Video: Extreme weather: Things are heating up drastically this July
July 19, 2018 | 9:00 PM
by Times News Service

Muscat: According to the World Meteorological Organisation, high impact weather, including extreme heat and disastrous precipitation, has marked the early part of summer in the northern hemisphere, the United Nations Climate Change reported.


Japan has suffered the worst flooding and landslide in decades, with many daily rainfall records broken.


On June 28, Quriyat, just south of Muscat, on the coast of Oman, recorded a 24-hour minimum temperature of 42.6°C, meaning

the coolest overnight temperature did not drop below that figure.

It is believed to be the highest such temperature ever recorded by a thermometer.

North Africa

Ouargla, in Algeria’s Sahara Desert, reported a maximum temperature of 51°C on July 5. It is likely that this is the highest

reliable temperature ever recorded in Algeria.WMO’s Weather and Climate Extremes Archive currently lists Kebili, Tunisia, as being Africa’s highest temperature with 55°C recorded in July 1931.

North America

In Canada, a heatwave combined with high humidity in the province of Quebec contributed to dozens of deaths, especially among the vulnerable and elderly.The station of Furnace Creek in Death Valley national park in California, USA, recorded a temperature of 52.0°C on 8 July.

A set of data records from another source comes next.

-- ==== Sys2Proof/Machine/Ops.lean ====
section
/-! DEFINITION. The named operations: buffers in canonical form, the two memory ports, issuing a command, ending one with
OK or with a status, the idle step and reset. -/

namespace Sys2Proof.Machine

/-! ### Buffers -/

/-- The byte at a position; a position with no cell reads as `Config.blankByte`. -/
def Memory.read : Memory → Nat → Byte
  | [], _ => Config.blankByte
  | (b, v) :: m, a => if a = b then v else Memory.read m a

/-- Puts a cell in before the first cell of a higher position. -/
def Memory.insertCell : Memory → Nat → Byte → Memory
  | [], a, v => [(a, v)]
  | (b, w) :: m, a, v => if a < b then (a, v) :: (b, w) :: m else (b, w) :: Memory.insertCell m a v

/-- Sets the byte at a position and keeps the canonical form: no cell for a byte an unlisted position reads as. -/
def Memory.write (m : Memory) (a : Nat) (v : Byte) : Memory :=
  let rest := m.filter fun c => c.1 != a
  if v = Config.blankByte then rest else Memory.insertCell rest a v

/-- The canonical form: positions strictly rising, no cell that an unlisted position would read the same. -/
def Memory.wf : Memory → Bool
  | [] => true
  | (a, v) :: m => v != Config.blankByte && m.all (fun c => decide (a < c.1)) && Memory.wf m

/-- Every cell stands below a length. -/
def Memory.within (len : Nat) (m : Memory) : Bool := m.all fun c => decide (c.1 < len)

/-- The buffer of `len` bytes whose byte at each position the function gives. -/
def Memory.ofBytes (f : Nat → Byte) : Nat → Memory
  | 0 => []
  | n + 1 => Memory.write (Memory.ofBytes f n) n (f n)

/-! ### The memory ports -/

/-- `SrcRead(a)`, defined only below LEN (20_memory.md R35). -/
def State.srcRead (s : State) (a : Nat) : Except Fault Byte :=
  if a < s.len then .ok (Memory.read s.src a) else .error (.srcOutsideBuffer a)

/-- `DstWrite(a, v)` on a staging copy of DST, defined only below LEN (20_memory.md R36). -/
def dstWrite (len : Nat) (staging : Memory) (a : Nat) (v : Byte) : Except Fault Memory :=
  if a < len then .ok (Memory.write staging a v) else .error (.dstOutsideBuffer a)

/-- What one step does at a logical address: the position and the byte it writes to the staging copy. -/
abbrev AddressStep := Nat → Except Fault (Nat × Byte)

/-- Runs the per-address steps of a buffer command over the logical addresses in the order given (41_byte_transform.md
R91, R92; the order is free, R99). -/
def runSteps (len : Nat) (stepAt : AddressStep) : List Nat → Memory → Except Fault Memory
  | [], staging => .ok staging
  | i :: rest, staging =>
    match stepAt i with
    | .error f => .error f
    | .ok (a, v) =>
      match dstWrite len staging a v with
      | .error f => .error f
      | .ok staging' => runSteps len stepAt rest staging'

/-- The decrypt step at `i`: `DstWrite(i, DecByte(i, SrcRead(J_P(i))))` (R91). -/
def State.decStep (s : State) (p : Plane) (x : Addr20) (dxor : Byte) : AddressStep := fun i =>
  match s.srcRead (addrMap p x i) with
  | .error f => .error f
  | .ok c => .ok (i, decByte dxor i c)

/-- The encrypt step at `i`: `DstWrite(J_P(i), EncByte(i, SrcRead(i)))` (R91). -/
def State.encStep (s : State) (p : Plane) (x : Addr20) (dxor hdr : Byte) : AddressStep := fun i =>
  match s.srcRead i with
  | .error f => .error f
  | .ok v => .ok (addrMap p x i, encByte p hdr dxor i v)

/-! ### A command from issue to response -/

/-- The host binds the buffer ports: LEN, SRC and the storage of DST (70_reset_and_hazards.md R132). That a rebind while a
command is issued and not yet run is taken, and that command then runs on the new buffers, is the model's choice (DESIGN
CHOICE, log 18; R27 and R136 speak of BUSY = 1 only). -/
def State.bindBuffers (s : State) (len : Nat) (src dst : Memory) : State :=
  { s with len := len, src := src, dst := dst }

/-- The host issues a command: it writes DESC and A and raises the port's valid line. No response has a value before the
command ends (10_state.md R26). That a second issue before the block has run the first replaces it, and the first ends
without a response, is the model's choice (DESIGN CHOICE, log 18; R27 and R136 speak of BUSY = 1 only). -/
def State.issue (s : State) (desc : Word) (a : Nat) : State :=
  { s with desc := desc, a := a, issued := true, response := none }

/-- The block takes the command: it is in flight, BUSY is 1 (10_state.md R27). -/
def State.accept (s : State) : State :=
  { s with issued := false, busy := true, response := none }

/-- A command ends with OK: the staging copy becomes DST as one event (20_memory.md R44), the response goes to the host
and BUSY is 0. -/
def State.endOk (s : State) (r : Response) (dst : Memory) : State :=
  { s with dst := dst, response := some r, busy := false }

/-- A command ends with a non-OK status: no DST byte is written, the status is returned, BUSY is 0, and no other state
changes (60_exceptions.md R116). There is no return from it: the block is idle and takes the next command (R117). -/
def State.endNonOk (s : State) (r : Response) : State :=
  { s with response := some r, busy := false }

/-- No command is issued: the block stays idle and keeps no copy of a response (70_reset_and_hazards.md R130,
10_state.md R26, R27; log 10). -/
def State.idle (s : State) : State :=
  { s with response := none, busy := false }

/-- A command is in flight for a reset: the host has issued it and it has not ended. R27 ties "in flight" to BUSY = 1;
that an issued command counts as well, while BUSY is still 0, is the model's choice (DESIGN CHOICE, log 6, log 18). -/
def State.inFlight (s : State) : Bool := s.issued || s.busy

/-- Reset as an event at any time (70_reset_and_hazards.md R128, R131): the block is idle, the command in flight is
abandoned without a response, SRC is unchanged, and every byte of DST has a free value if a command was in flight. That the
other ports are kept, and SRC and DST too when nothing was in flight, is the model's choice (DESIGN CHOICE, log 6; R31
leaves them open). -/
def State.assertReset (s : State) : State :=
  if s.inFlight then
    { s with
      issued := false, busy := false, response := none,
      dst := Memory.ofBytes (Config.freeByte s.freeTick) s.len, freeTick := s.freeTick + 1 }
  else
    { s with issued := false, busy := false, response := none }

/-- The outcome of a computation that can only stop by a fault. -/
def outcomeOf {α : Type} (finish : α → State) : Except Fault α → Host.Outcome State Fault Refusal
  | .ok v => .next (finish v)
  | .error f => .fault f

/-! ### The two shared procedures of the commands -/

/-- The address query of `NET.TX` and `NET.BG`: `return (OK, J_P(A))`, no memory access (40_address_network.md R82,
R83). -/
def queryAddress (p : Plane) (axb : Addr20) (s : State) : Host.Outcome State Fault Refusal :=
  .next (s.endOk (.okAddress (addrMap p (combinedXor p axb) s.a)) s.dst)

/-- `DECRYPT(P)` (41_byte_transform.md R96). -/
def decryptBuffer (p : Plane) (axb : Addr20) (dxor : Byte) (s : State) : Host.Outcome State Fault Refusal :=
  let x := combinedXor p axb
  if inRange p x s.len then
    outcomeOf (s.endOk .okBuffer) (runSteps s.len (s.decStep p x dxor) (List.range s.len) s.dst)
  else .next (s.endNonOk .rangeFault)

/-- `ENCRYPT(P)` (41_byte_transform.md R97). -/
def encryptBuffer (p : Plane) (axb : Addr20) (dxor hdr : Byte) (s : State) : Host.Outcome State Fault Refusal :=
  let x := combinedXor p axb
  if inRange p x s.len then
    if injective p x s.len then
      outcomeOf (s.endOk .okBuffer) (runSteps s.len (s.encStep p x dxor hdr) (List.range s.len) s.dst)
    else .next (s.endNonOk .collisionRefused)
  else .next (s.endNonOk .rangeFault)

end Sys2Proof.Machine
end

The station holds the record for the highest recorded temperature on Earth at 56.7°C, on 10 July 1913.


For some parts of northern Europe, June was one of the driest, warmest on record. After an unusually warm June, the heatwave in the United Kingdom continued into July.

Globally, June was the second warmest on record, according to the European Centre for Medium Range Weather Forecasts Copernicus Climate Change Service.